# Daniel Hechter



## Graham11 (Dec 3, 2014)

I have just ordered a pair of slippers for the grand sum of £5,95 ( reduced from £ 25,05 ). There is also a postage charge making the whole price under a tenner.

When I ordered them by telephone I was informed that I would get a free watch ---- a Daniel Hechter Paris .

Never heard of this make so assume they are a cheapo Chinese make , but looking on the internet Daniel Hechter watches seem to average around the hundred pound region.

Anyone know what I am getting and how the company ( Atlas for Men ) manage this .

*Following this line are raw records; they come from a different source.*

-- ==== Sys2Proof/Config.lean ====
section
/-! DEFINITION. What the part fixes once: capacities, identity codes, fixed intervals, and the values after a hard
reset that the item table gives. No free value stands here: no rule of the spec leaves a result open while the part
goes on, and the one order that no command gives is a field of State (log 6). -/

namespace Sys2Proof.Config

/-- R13, R136: a control list holds at most 8 frames. -/
def controlListMax : Nat := 8
/-- R38, R136. -/
def returnListMax : Nat := 32
/-- R136. -/
def requestQueueMax : Nat := 4
/-- R170, R136. -/
def recordQueueMax : Nat := 32
/-- R58. -/
def cells : Nat := 2048
/-- R58: bytes in one cell. -/
def cellBytes : Nat := 64
/-- R66. -/
def descriptors : Nat := 256
/-- R64: the most the seventeen reserves may add up to. -/
def reserveSumMax : Nat := 1024
/-- R69: the band between low-water and recovery. -/
def lowWaterBand : Nat := 64
/-- R162: counters stop here. -/
def counterMax : Nat := 4294967295
/-- R143: the response wait, in microseconds. -/
def responseWait : Nat := 10000
/-- R27: the first one-second deadline and the interval between two of them. -/
def second : Nat := 1000000
/-- R128: the largest retry count. -/
def retryCountMax : Nat := 15

/-- R150. -/
def vendorCode : Half := 0x5A31
/-- R150. -/
def partCode : Half := 0x0084
/-- R150. -/
def revision : Byte := 1
/-- R156: the own address is this plus the straps. -/
def ownBase : Half := 0xFE00
/-- The address of all nodes (00_scope, Addresses). -/
def broadcast : Half := 0xFFFF
/-- The address that stands for no node. -/
def noNode : Half := 0x0000

/-- The straps that `State.reset` stands for. DESIGN CHOICE (log 12): the board sets them; HARD_RESET carries them. -/
def resetStraps : BitVec 6 := 0

end Sys2Proof.Config
end

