-- ==== Sys2Proof/WellFormed.lean ====
section
/-! DEFINITION. Which commands name something the part has. Every operand but one is well formed by its type; the
hold and retry deadlines exist at trunk ports only (R96, R127). -/

namespace Sys2Proof

/-- A port number that names a trunk port (00_scope, Conventions: 8 to 11). -/
def Port.isTrunk (p : Port) : Bool := 8 ≤ p.val

/-- The command names ports of the kind its rule speaks of. -/
def Instr.wf : Instr → Bool
  | .holdDeadlineExpiry p => p.isTrunk
  | .retryDeadlineExpiry p _ => p.isTrunk
  | .hardReset _ | .linkUp _ | .linkDown _ _ | .receptionAborted _ | .frameArrival _ _ | .transmissionEnd _ _ => true
  | .directorySecondExpiry | .ageDeadlineExpiry _ | .drainDeadlineExpiry _ | .leaseDeadlineExpiry => true
  | .responseWaitExpiry | .repeatDeadlineExpiry _ | .syncStep | .eventRaise _ | .restartBegin => true
  | .identify | .claim | .release | .readItem | .writeItem | .writeEdgeAdminState => true
  | .writeTrunkAdminEnabled | .writeTrunkAdminDisabled | .writeReserve | .writeCap | .writePoolLowWater => true
  | .tableWrite | .tableClear | .tableRead | .readHits | .commit => true
  | .queueStart | .queueHalt | .queueFlush | .queuePurge | .queueStatus => true
  | .dirPin | .dirUnpin | .dirFlush | .dirRead | .subscribe | .unsubscribe | .eventAck => true
  | .readEvents | .readEventsTake | .readCounters | .readCountersClear | .restart | .unknownRequestKind => true
  | .resetNLow | .timestampTick => true

end Sys2Proof
end

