-- ==== Sys2Proof/Machine/State.lean ====
section
/-! DEFINITION. The state of the part: every piece of state the manual gives each block, as plain data, with the
values a hard reset leaves (R155). Nothing here computes a step. -/

namespace Sys2Proof.Machine

/-- The part has no fault: a received frame is dropped with a counted reason or dispatched (R9 to R12), a request is
answered with a status (R141), and no rule names a state in which the part stops. No command raises a fault. -/
inductive Fault
  deriving DecidableEq, Repr

/-- Why a command has no outcome. -/
inductive Refusal where
  /-- Raised by `exec` alone, for a row that has no meaning yet (none is left). Safe: nothing follows from it. -/
  | notModelled (mnemonic : String)
  deriving DecidableEq, Repr

/-- A frame without its length field and check, which `Frame.bytes` computes (R4). -/
structure Frame where
  kind : Byte
  tag : Byte
  dst : Half
  src : Half
  seq : Byte
  flags : Byte
  payload : List Byte
  deriving DecidableEq, Repr

/-- R13: a MGMT response or a NOTE frame in a control list. `restart` marks the response that the management unit
notes when it places it (R152). -/
structure ControlFrame where
  frame : Frame
  restart : Bool
  deriving DecidableEq, Repr

/-- R8: the owner to which a transmission's end or abort is reported. -/
inductive WireOwner where
  | control
  | returnFrame
  | bundle (seq : Byte)
  deriving DecidableEq, Repr

/-- R8: a transmission in progress, with the frame as stamped at its start. -/
structure OnWire where
  frame : Frame
  owner : WireOwner
  deriving DecidableEq, Repr

/-- The link layer of one port (R2, R7, R8, R13). `wire` is none while the transmitter is idle. -/
structure Link where
  up : Bool
  txCount : Byte
  wire : Option OnWire
  control : List ControlFrame
  deriving DecidableEq, Repr

inductive Origin where
  | learned
  | pinned
  deriving DecidableEq, Repr

/-- R26. -/
structure DirEntry where
  addr : Half
  port : EdgeId
  origin : Origin
  lastSeen : Word
  deriving DecidableEq, Repr

/-- The edge unit (R23, R26, R27, R30, R31, R38). `enabled` is the admin state; a return frame keeps its header as
received and its payload. -/
structure Edge where
  enabled : Tab Bool 8
  directory : Tab (Option DirEntry) 64
  seconds : Word
  secondDeadline : Word
  fullRefusal : Bool
  directoryAge : Nat
  returns : Tab (List Frame) 8
  deriving DecidableEq, Repr

inductive Bank where
  | a
  | b
  deriving DecidableEq, Repr

inductive SteerAction where
  | discard
  | toQueue
  deriving DecidableEq, Repr

/-- R42. Bit k of `portSet` is the membership of Ek (R149). -/
structure SteerEntry where
  valid : Bool
  portSet : Byte
  srcValue : Half
  srcMask : Half
  tagValue : Byte
  tagMask : Byte
  action : SteerAction
  queue : QueueId
  deriving DecidableEq, Repr

/-- R42: the blank entry. -/
def SteerEntry.blank : SteerEntry :=
  { valid := false, portSet := 0, srcValue := 0, srcMask := 0, tagValue := 0, tagMask := 0,
    action := .discard, queue := 0 }

/-- The steering unit (R41, R45 to R47, R52, R54). -/
structure Steer where
  bankA : Tab SteerEntry 256
  bankB : Tab SteerEntry 256
  hitsA : Tab Word 256
  hitsB : Tab Word 256
  active : Bank
  generation : Half
  marks : Tab Bool 256
  syncing : Bool
  nextIndex : Nat
  defaultAction : SteerAction
  defaultQueue : QueueId
  deriving DecidableEq, Repr

/-- R60. -/
structure Account where
  inUse : Nat
  reserve : Nat
  cap : Nat
  deriving DecidableEq, Repr

/-- The cell pool (R58, R60, R66, R69). The cells and the descriptors on the free lists are interchangeable (R58), so
they are counted (log 15); `low` is the monitor state POOL_LOW. -/
structure Pool where
  freeCells : Nat
  accounts : Tab Account 17
  freeDescriptors : Nat
  lowWater : Nat
  low : Bool
  deriving DecidableEq, Repr

/-- R17: a member record. -/
structure Member where
  src : Half
  tag : Byte
  nodeSeq : Byte
  port : EdgeId
  payload : List Byte
  deriving DecidableEq, Repr

inductive CloseReason where
  | size
  | count
  | age
  | flush
  | halt
  deriving DecidableEq, Repr

/-- R67: a batch descriptor up to its grant. Its state is where it stands (open batch: OPEN, ready list: READY, window:
OUTSTANDING or RETIRING), its byte size and member count are computed from the members (log 16). -/
structure Batch where
  queue : QueueId
  members : List Member
  threshold : Nat
  frameLimit : Nat
  openTime : Word
  ageDeadline : Option Word
  closeReason : Option CloseReason
  deriving DecidableEq, Repr

/-- R101: the two forms of a set due flag. -/
inductive DueForm where
  | counted
  | uncounted
  deriving DecidableEq, Repr

/-- R67, R117: a batch descriptor after its grant, with the window's fields. -/
structure Bundle where
  batch : Batch
  seq : Byte
  retry : Nat
  due : Option DueForm
  retryDeadline : Option Word
  retiring : Bool
  deriving DecidableEq, Repr

inductive QueueMode where
  | off
  | active
  | halting
  deriving DecidableEq, Repr

/-- One queue: its record (R76) and its items but reserve and cap, which its account holds (R73). -/
structure Queue where
  state : QueueMode
  openBatch : Option Batch
  ready : List Batch
  outstanding : Nat
  drain : Option Word
  trunk : TrunkId
  priority : Fin 4
  profile : ProfileId
  drainLimit : Nat
  deriving DecidableEq, Repr

/-- R74. -/
structure Profile where
  threshold : Nat
  frameLimit : Nat
  ageLimit : Nat
  deriving DecidableEq, Repr

inductive TrunkMode where
  | disabled
  | waiting
  | running
  | stopping
  | holding
  deriving DecidableEq, Repr

/-- One trunk unit and its delivery window (R95, R96, R110, R117). `enabled` is the admin state, `priorityMode` the
arbitration mode PRIORITY; `bundles` stand in the order of their trunk sequences, oldest first. -/
structure Trunk where
  enabled : Bool
  state : TrunkMode
  stopRequested : Bool
  hold : Option Word
  priorityMode : Bool
  collector : Half
  windowSize : Nat
  retryInterval : Nat
  retryLimit : Nat
  holdTime : Nat
  rrPointer : QueueId
  levelPointers : Tab QueueId 4
  nextSeq : Byte
  bundles : List Bundle
  deriving DecidableEq, Repr

/-- R136: a request keeps its whole payload, its source and its arrival port. -/
structure Request where
  payload : List Byte
  src : Half
  port : Port
  deriving DecidableEq, Repr

/-- R138. `restartDue` is the model's own: the restart has been decided (R152, R153) and RESTART_BEGIN is the next step
of the unit (log 7). -/
inductive MgmtMode where
  | ready
  | responseWait (response : ControlFrame) (port : Port) (deadline : Word)
  | restartWait
  | restartDue
  deriving DecidableEq, Repr

/-- R144. -/
structure Owner where
  addr : Half
  port : Port
  lease : Word
  deriving DecidableEq, Repr

inductive ResetCause where
  | power
  | restart
  deriving DecidableEq, Repr

/-- The management unit (R136 to R138, R144, R156). -/
structure Mgmt where
  requests : List Request
  overflow : Bool
  mode : MgmtMode
  owner : Option Owner
  leaseTime : Nat
  lastCause : ResetCause
  deriving DecidableEq, Repr

/-- R168. -/
inductive EventKind where
  | linkUp | linkDown | holdExpired | bundleAbandoned | queueOff | poolLow | poolRecovered
  | nodeMoved | directoryFull | ownerChanged | ownerLost | tableSynced | mgmtOverflow | restarted | recordsLost
  deriving DecidableEq, Repr

/-- R169: what a block hands the event unit. -/
structure Raise where
  kind : EventKind
  subject : Byte
  detail : Word
  deriving DecidableEq, Repr

/-- R169: the events that one step of one block raises reach the event unit as one arrival, in order. -/
structure Arrival where
  block : Block
  events : List Raise
  deriving DecidableEq, Repr

/-- R22, R170. -/
structure EventRecord where
  kind : EventKind
  subject : Byte
  detail : Word
  time : Word
  deriving DecidableEq, Repr

/-- R173. In a set of kinds, bit k is the membership of kind k (R21). -/
structure Slot where
  inUse : Bool
  addr : Half
  port : Port
  kindSet : Half
  repeatInterval : Nat
  noteSeq : Byte
  owed : Half
  pending : Half
  recurred : Half
  repeatDeadline : Option Word
  deriving DecidableEq, Repr

/-- The event unit (R169, R170, R173). `raised` holds the arrivals not yet taken, oldest first (log 4); `awaiting` the
blocks that have still to take the restart in progress (R154, R181), none when there is no restart in progress. `orders`
is the model's own free value, which no rule fixes: for each RESTART_BEGIN to come the blocks that take the restart in
it, in this order; where it gives none, every block in one order (log 6). -/
structure EventUnit where
  slots : Tab Slot 8
  records : List EventRecord
  lost : Word
  raised : List Arrival
  awaiting : List RestartBlock
  orders : List (List RestartBlock)
  deriving DecidableEq, Repr

/-- R163: the counters of every port, in the order in which READ_COUNTERS returns them. -/
inductive PortCounter where
  | receiveGood | aborted | length | oversize | badCheck | badKind | badSource | notLocal | wrongPort | portDisabled
  | notDeliverable | controlLost | steerMiss | steerDiscard | pinnedMismatch | learnRefused | returnFull | noCells
  | returnLost | framesSent
  deriving DecidableEq, Repr

/-- R92, in order. -/
inductive QueueCounter where
  | admitted | queueNotActive | noCells | noBatch | closedSize | closedCount | closedAge | closedFlush | closedHalt
  | framesPurged | framesAbandoned | framesDelivered | bundlesAcked
  deriving DecidableEq, Repr

/-- R115, in order. -/
inductive TrunkCounter where
  | bundlesSent | retransmissions | bundlesAbandoned | staleAck | malformedAck | controlSent | transmitAborted
  deriving DecidableEq, Repr

/-- R151, R163, in order. -/
inductive MgmtCounter where
  | mgmtDropped | responseLost | requestsTaken | notesSent | notesRefused
  deriving DecidableEq, Repr

/-- The counter block (R162, R163): each group's counters in the order of its enumeration. -/
structure Counters where
  port : Tab (Tab Word 20) 12
  queue : Tab (Tab Word 13) 16
  trunk : Tab (Tab Word 7) 4
  mgmt : Tab Word 5
  deriving DecidableEq, Repr

/-- The whole part, and the queue of commands that wait. -/
structure State where
  pending : List Instr
  resetLow : Bool
  now : Word
  ownAddress : Half
  links : Tab Link 12
  edge : Edge
  steer : Steer
  pool : Pool
  queues : Tab Queue 16
  profiles : Tab Profile 8
  trunks : Tab Trunk 4
  mgmt : Mgmt
  events : EventUnit
  counters : Counters
  deriving DecidableEq, Repr

/-- R2, R7, R13. -/
def Link.reset : Link := { up := false, txCount := 0, wire := none, control := [] }

/-- R23, R26, R27, R30, R38, R160. -/
def Edge.reset : Edge :=
  { enabled := .replicate 8 true, directory := .replicate 64 none, seconds := 0,
    secondDeadline := BitVec.ofNat 32 Config.second, fullRefusal := false, directoryAge := 300,
    returns := .replicate 8 [] }

/-- R56. -/
def Steer.reset : Steer :=
  { bankA := .replicate 256 .blank, bankB := .replicate 256 .blank, hitsA := .replicate 256 0,
    hitsB := .replicate 256 0, active := .a, generation := 0, marks := .replicate 256 false, syncing := false,
    nextIndex := 0, defaultAction := .discard, defaultQueue := 0 }

/-- R71. -/
def Pool.reset : Pool :=
  { freeCells := Config.cells,
    accounts := (Tab.replicate 17 { inUse := 0, reserve := 0, cap := 256 }).set 16
      { inUse := 0, reserve := 64, cap := 512 },
    freeDescriptors := Config.descriptors, lowWater := 128, low := false }

/-- R73, R76, R93. -/
def Queue.reset : Queue :=
  { state := .off, openBatch := none, ready := [], outstanding := 0, drain := none, trunk := 0, priority := 0,
    profile := 0, drainLimit := 1000 }

/-- R74. -/
def Profile.reset : Profile := { threshold := 1024, frameLimit := 16, ageLimit := 1000 }

/-- R95, R96, R110, R117. -/
def Trunk.reset : Trunk :=
  { enabled := true, state := .waiting, stopRequested := false, hold := none, priorityMode := false,
    collector := 0xFFFF, windowSize := 4, retryInterval := 2000, retryLimit := 3, holdTime := 500, rrPointer := 15,
    levelPointers := .replicate 4 15, nextSeq := 0, bundles := [] }

/-- R136, R137, R138, R144, R155, R156. -/
def Mgmt.reset : Mgmt :=
  { requests := [], overflow := false, mode := .ready, owner := none, leaseTime := 10000, lastCause := .power }

/-- R180. -/
def Slot.reset : Slot :=
  { inUse := false, addr := 0, port := 0, kindSet := 0, repeatInterval := 0, noteSeq := 0, owed := 0, pending := 0,
    recurred := 0, repeatDeadline := none }

/-- R170, R180. The orders of restarts to come are the model's choice (log 6): every block in one RESTART_BEGIN. -/
def EventUnit.reset : EventUnit :=
  { slots := .replicate 8 .reset, records := [], lost := 0, raised := [], awaiting := [], orders := [] }

/-- R165. -/
def Counters.reset : Counters :=
  { port := .replicate 12 (.replicate 20 0), queue := .replicate 16 (.replicate 13 0),
    trunk := .replicate 4 (.replicate 7 0), mgmt := .replicate 5 0 }

/-- R155, R156: the part when a hard reset ends, with the straps as sampled then. -/
def State.afterHardReset (straps : BitVec 6) (pending : List Instr) : State :=
  { pending := pending, resetLow := false, now := 0, ownAddress := Config.ownBase + straps.setWidth 16,
    links := .replicate 12 .reset, edge := .reset, steer := .reset, pool := .reset, queues := .replicate 16 .reset,
    profiles := .replicate 8 .reset, trunks := .replicate 4 .reset, mgmt := .reset, events := .reset,
    counters := .reset }

/-- The machine right after a hard reset. Its straps are the model's choice (log 12). -/
def State.reset : State := State.afterHardReset Config.resetStraps []

end Sys2Proof.Machine
end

Even for the tenner it seems good value especially as we get a paIR OF REDUCED PRICE SLIPPERS .

Graham


----------



## richy176 (Aug 7, 2013)

They show the watch on their website. As it is free then keep it if you like it - otherwise give it away or bin it.


----------



## Always"watching" (Sep 21, 2013)

There is a Wikipedia profile of the man himself - Daniel Hechter - and the Daniel Hechter brand website gives some details about the company. Just how the quality of the watches matches up to the retail prices seen on, say, Amazon, I don't know, but since the watch is a free gift, you don't have anything to lose either way. As to the origin of the Daniel Hechter watches, I would think they are essentially Chinese-made.


----------



## sabailand (May 28, 2010)

Seen some of these watches in those magazines you sometimes get with the paper, cant imagine many people actually wanting and paying for one but as others have said if its free you cant go wrong. Indeed some of them are £100+, but some are real cheapo things, Atlas seem to give these models away when you buy stuff from their magazine, the sort where the hands on the multi dials on the face dont move and are just there for fancy, those are the ones that will more than likely come with your slippers.


----------



## spinynorman (Apr 2, 2014)

Since you're paying for the slippers, I'd be more worried about them.


----------



## Graham11 (Dec 3, 2014)

Thank you all for the replies.

I am not really bothered about the watch as it is really free but I was just curious about it.

I shall obviously keep it for as long as it keeps going.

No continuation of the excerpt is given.